A few posts ago I was talking about heritabilities (like here) and it’s time to say something about genetic correlations. This is how I explain correlations to myself or in meetings with colleagues. Nothing formal, mostly an analogy.
Say we have to draw a distribution of breeding values for one trait (X) and, rather than looking from the side, we look at it from the top. It looks like a straight line, where the length gives an idea of variability and the cross marks the mean. We can have another distribution (Y), perhaps not as long (so not so variable) or maybe longer.
Often variables will vary together (co-vary, vary at the same time) and we can show that by drawing the lines at an angle, where they cross at their means. If you look at the formula for the covariance (co-variance, because traits co-vary, get it?), we grab the deviation from the mean for the two traits for each of the observations, multiply them, add them all up and get their average. We get positive values for the product when both traits are above or below the mean; we get negative values when one trait is below the mean and the other above it. Covariances are a pain, as they can take any value. Instead we can use “standardised” covariances, that vary between -1 and 1: we call these things *correlations*.
If the angle between the distributions is less than 90 degrees, increasing the values of one of the traits is (on average) accompanied by an increase on the other trait. then we have a positive covariance and, therefore, a positive correlation. The smaller the angle, the closer to a correlation of 1.

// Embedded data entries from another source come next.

/-- Forms and sends a new frame, which takes a number and a place in the store. -/
def Dev.sendNew (d : Dev) (p : Nat) (edge : Option (Fin 34)) : Dev :=
  let a := d.nextCell p
  let b := a.2.nextCell p
  let r1 := b.2.takeReturn p
  let r2 := r1.2.takeReturn p
  let seq := d.fld F.LNK_SEQ_TX_NEXT p
  let f : Frame := { seq := seq, slotA := a.1, slotB := b.1, ret := r1.1.toList ++ r2.1.toList }
  let d := (r2.2.modLnk p fun l => { l with store := l.store ++ [f] }).setFld F.LNK_SEQ_TX_NEXT p ((seq + 1) % 65536)
  (d.lnkStoreSync p 0).sendFrame p f edge

/-- The frame sent where no new frame may be formed and no replay frame is ready: the last one again (R89). -/
def Dev.sendFill (d : Dev) (p : Nat) (edge : Option (Fin 34)) : Dev :=
  match (d.lnk p).lastSent with
  | some f => d.sendFrame p f edge
  | none => d

/-- Sends the next frame of a running replay; frames that an ack has freed are skipped (R88), and a spilled frame is first
read back (R89, R93). -/
def Dev.sendReplay (d : Dev) (p seq : Nat) (edge : Option (Fin 34)) : Dev :=
  let l := d.lnk p
  let oldest := (l.store.head?.map (·.seq)).getD (d.fld F.LNK_SEQ_TX_NEXT p)
  let dist := fun s => (s + 65536 - oldest) % 65536
  let at_ := if dist seq < 32768 then dist seq else 0
  match l.store[at_]? with
  | none => (d.modLnk p fun l => { l with replay := none }).setFld F.LNK_STATUS_REPLAYING p 0
  | some f =>
    if at_ < d.fld F.LNK_STORE_SPILLED p ∧ l.fetched = false then
      let d := if l.fetching then d else (d.arbDrop 1 p).request 1 p true []
      (d.modLnk p fun l => { l with fetching := true, replay := some f.seq }).sendFill p edge
    else
      let last := at_ + 1 == l.store.length
      let d := d.modLnk p fun l => { l with replay := if last then none else some ((f.seq + 1) % 65536), fetched := false }
      let d := if last then d.setFld F.LNK_STATUS_REPLAYING p 0 else d
      (d.count 1 (11 * p + 7)).sendFrame p f edge

/-- The init record (Table 03-4). -/
def Dev.initRecord (d : Dev) (p : Nat) : List Byte :=
  leBytes 1 1 ++ leBytes 1 p ++ leBytes 2 (d.fld F.LNK_EPOCH_OWN p) ++ leBytes 4 (d.fld F.RTE_ID_DEVICE 0) ++
    leBytes 2 (d.fld F.LNK_SEQ_RX_NEXT p) ++ List.replicate 6 0#8 ++
    ((List.range 12).flatMap fun v => leBytes 2 (Tbl.getD (d.lnk p).advert v 0) ++ leBytes 2 (d.occ p v)) ++
    List.replicate 192 0#8

/-- SLL initialisation fails: CREDIT in a full bring-up, QUICKSET_FAIL in a quickset or degrade (R101). -/
def Dev.initFail (d : Dev) (p : Nat) : Dev :=
  (d.phyDown p (if d.phyState p = 5 then 0x32 else 0x28)).raise 0x0707 [p]

/-- The end sends its first record: it claims its reserve for the allocations that this initialisation advertises, or the
initialisation fails (R95, R123). -/
def Dev.claimOnce (d : Dev) (p : Nat) : Dev × Bool :=
  if (d.lnk p).claimed then (d, true)
  else
    let r := d.claimReserve p
    let adv : Tbl Nat := (List.range 12).map fun v => (v, d.fld F.LNK_VC_ALLOC_ALLOC (12 * p + v))
    if r.2 then (r.1.modLnk p fun l => { l with claimed := true, advert := adv }, true) else (r.1.initFail p, false)

/-- Sends an init frame (R99, Table 03-3). -/
def Dev.sendInit (d : Dev) (p : Nat) (edge : Option (Fin 34)) : Dev :=
  let c := d.claimOnce p
  if !c.2 then c.1
  else
    let r := c.1.bcNext p
    let head := BitVec.ofNat 64 (0xB6 * 2 ^ 56 + (if (d.lnk p).havePeer then 2 ^ 55 else 0) + d.tickMark edge * 2 ^ 40 +
      r.1 * 2 ^ 24)
    r.2.sendBlocks p (frameBlocks 2#2 head (r.2.initRecord p) [])

/-- `n` bits of PRBS31, x^31 + x^28 + 1, and the generator afterwards. PRESUMED, unsafe (assumption 125). -/
def prbs31Bits (n : Nat) (r : BitVec 31) : List Bool × BitVec 31 :=
  (List.range n).foldl (fun (bs, r) _ =>
    let b := r.getLsbD 30 ^^ r.getLsbD 27
    (b :: bs, (r <<< 1) ||| (BitVec.ofBool b).setWidth 31)) ([], r) |> fun x => (x.1.reverse, x.2)

/-- `n` bits of PRBS13, x^13 + x^12 + x^2 + x + 1, and the generator afterwards. -/
def prbs13Bits (n : Nat) (r : BitVec 13) : List Bool × BitVec 13 :=
  (List.range n).foldl (fun (bs, r) _ =>
    let b := ((r.getLsbD 12 ^^ r.getLsbD 11) ^^ r.getLsbD 1) ^^ r.getLsbD 0
    (b :: bs, (r <<< 1) ||| (BitVec.ofBool b).setWidth 13)) ([], r) |> fun x => (x.1.reverse, x.2)

/-- `n` bits of a lane's PRBS31, which runs on (R61). -/
def Dev.nextPrbs31 (d : Dev) (p l n : Nat) : List Bool × Dev :=
  let y := prbs31Bits n (Tbl.getD (d.port p).prbs31 l (~~~0#31))
  (y.1, d.modPort p fun x => { x with prbs31 := Tbl.set x.prbs31 l y.2 })

/-- `n` bits of a lane's PRBS13, which runs on. -/
def Dev.nextPrbs13 (d : Dev) (p l n : Nat) : List Bool × Dev :=
  let y := prbs13Bits n (Tbl.getD (d.port p).prbs13 l (~~~0#13))
  (y.1, d.modPort p fun x => { x with prbs13 := Tbl.set x.prbs13 l y.2 })

/-- The bits of `n` data blocks that carry a stream of bits, each with its sync header 01 first (R44). -/
def dataBlockBits : Nat → List Bool → List Bool
  | 0, _ => []
  | n + 1, bs => [false, true] ++ bs.take 64 ++ dataBlockBits n (bs.drop 64)

/-- The lanes of a mask, ascending. -/
def maskLanes (m : Nat) : List Nat := (List.range 4).filter fun l => m.testBit l

/-- Sends on each lane of a mask the levels that `f` gives, a link frame's time of them. -/
def Dev.sendOn (d : Dev) (p mask : Nat) (f : Dev → Nat → List (BitVec 2) × Dev) : Dev :=
  let r := (maskLanes mask).foldl (fun (acc : List (List (BitVec 2)) × Dev) l =>
    let x := f acc.2 l
    (acc.1 ++ [x.1], x.2)) ([], d)
  r.2.emit (.training p r.1)

/-- A training frame (R61): block 0 is a training control block on every lane; blocks 1 to 67 carry PRBS31, which runs on across
frames. They are not scrambled. -/
def Dev.sendTraining (d : Dev) (p : Nat) : Dev :=
  d.sendOn p (d.sentLanes p) fun e l =>
    let x := e.bcNext p
    let w := d.trainingBlock p l x.1
    let y := x.2.nextPrbs31 p l (67 * 64)
    (toLevels ([true, false] ++ ((List.range 64).map fun i => w.getLsbD i) ++ dataBlockBits 67 y.1), y.2)

/-- The polarity pattern of stage 4 and the lane identity pattern of stage 5 (R60), repeated. -/
def fixedPattern (stage l : Nat) : List (BitVec 2) :=
  let n := BitVec.ofNat 2 l
  let m := ~~~n
  if stage = 4 then (List.replicate 561 [0#2, 0#2, 0#2, 1#2]).flatten
  else ((List.replicate 141 [3#2, 3#2, 3#2, 3#2, 0#2, 0#2, 0#2, 0#2, n, n, m, m, n, n, m, m]).flatten).take 2244

/-- The pattern of a bring-up stage from 3 to 5 (Table 02-7), or of test mode (R64): 0 none, 1 PRBS31, 2 PRBS13Q, 3 that of stage 4,
4 that of stage 5. -/
def Dev.patternOf (d : Dev) (p : Nat) : Nat :=
  match d.phyState p, d.phyStage p with
  | 3, 3 => 2
  | 3, 4 => 3
  | 3, 5 => 4
  | 6, 3 => 2
  | 6, 7 => if d.fld F.PHY_CTRL_TEST p = 2 then 2 else 1
  | _, _ => 0

/-- Sends a link frame's time of the pattern on each powered lane, unscrambled (R44, Table 02-7).
DESIGN CHOICE, unsafe (assumption 126). -/
def Dev.sendPattern (d : Dev) (p : Nat) : Dev :=
  match d.patternOf p with
  | 0 => d
  | 1 => d.sendOn p (d.port p).powered fun e l => let y := e.nextPrbs31 p l 4488; (toLevels y.1, y.2)
  | 2 => d.sendOn p (d.port p).powered fun e l => let y := e.nextPrbs13 p l 4488; (toLevels y.1, y.2)
  | k => d.sendOn p (d.port p).powered fun e l => (fixedPattern (k + 1) l, e)

/-- Whether the slots taken off the link have all been accepted, so that OCC is exact. -/
def Dev.rxSettled (d : Dev) (p : Nat) : Bool :=
  (d.lnk p).slots.isEmpty && ((d.lnk p).need == 0 || decide ((d.lnk p).cells.length < (d.lnk p).need))

/-- LINK_FRAME_SEND: the port sends its next frame: a pattern, training, init, replayed, fill or new (Table 02-7, R61, R64, R76,
R88, R89, R101). -/
def runLinkFrameSend (p : Port) (edge : Option (Fin 34)) (s : State) : Host.Outcome State Fault Refusal :=
  s.run fun d =>
    let p := p.val
    let training := (d.phyState p == 3 && (d.phyStage p == 6 || d.phyStage p == 7)) ||
      (d.phyState p == 5 && decide ((d.port p).qsStep ≤ 4))
    if d.halted then d
    else if training then d.sendTraining p
    else if d.patternOf p ≠ 0 then d.sendPattern p
    else match d.linkState p with
      | 1 => if d.rxSettled p then d.sendInit p edge else d
      | 2 =>
        if (d.lnk p).sendInit then d.sendInit p edge
        else match (d.lnk p).replay with
          | some seq => d.sendReplay p seq edge
          | none => if d.storeFull p then d.sendFill p edge else d.sendNew p edge
      | _ => d

/-! Receiving (R81 to R86). -/

/-- Bits 0 to 4343 of a frame in transmission order; the eight reserved bits of block 67 are left out. -/
def frameBits (ws : List (BitVec 64)) : List Bool :=
  (ws.flatMap fun w => (List.range 64).map fun i => w.getLsbD i).take 4344

/-- The numbers of the 10-bit symbols in which two frames differ: symbol `k` holds bits 10`k` − 6 to 10`k` + 3. -/
def symbolDiff (a b : List (BitVec 64)) : List Nat :=
  let ds := ((frameBits a).zip (frameBits b)).zipIdx.filterMap fun x =>
    if x.1.1 = x.1.2 then none else some ((x.2 + 6) / 10)
  ds.eraseDups

/-- Whether 68 payloads are a codeword of R81: the parity of blocks 66 and 67 is that of blocks 0 to 65. -/
def isCodeword (ws : List (BitVec 64)) : Bool :=
  ws.length == 68 && (symbolDiff ws (ws.take 66 ++ rsBlocks (ws.take 66))).isEmpty

/-- What the decoder makes of a frame: the corrected payloads and the corrected symbols; none when no codeword lies within six
symbols of it (R81, R82). -/
def rsDecode (ws : List (BitVec 64)) : Option (List (BitVec 64) × List Nat) :=
  if isCodeword ws then some (ws, [])
  else
    let c := symbolBlocks (rsCorrect (frameSymbols ws))
    let diff := symbolDiff ws c
    if isCodeword c && decide (diff.length ≤ 6) then some (c, diff) else none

If the angle is 0 degrees (or close to it), changing the value of one trait has no (or very little) effect on the other trait. Zero correlation.
If the angle is greater than 90 degrees, changing the value of one trait tends to reduce the values of the other trait. The closer the angle to 180 degrees (so the positive values of one distribution are closer to the negative values of the other distribution), the closer to a -1 correlation.
Why do we care about these correlations? We use them all over the place in breeding. Sometimes as a measure of trade-off, as in “if I increase X, what will happen with Y?” or correlated response to selection. We also use them to understand how much information in one trait is contained in another trait, as in “can I use X as a selection criteria for Y?”. And a bunch of other uses, as well. But that’s another post.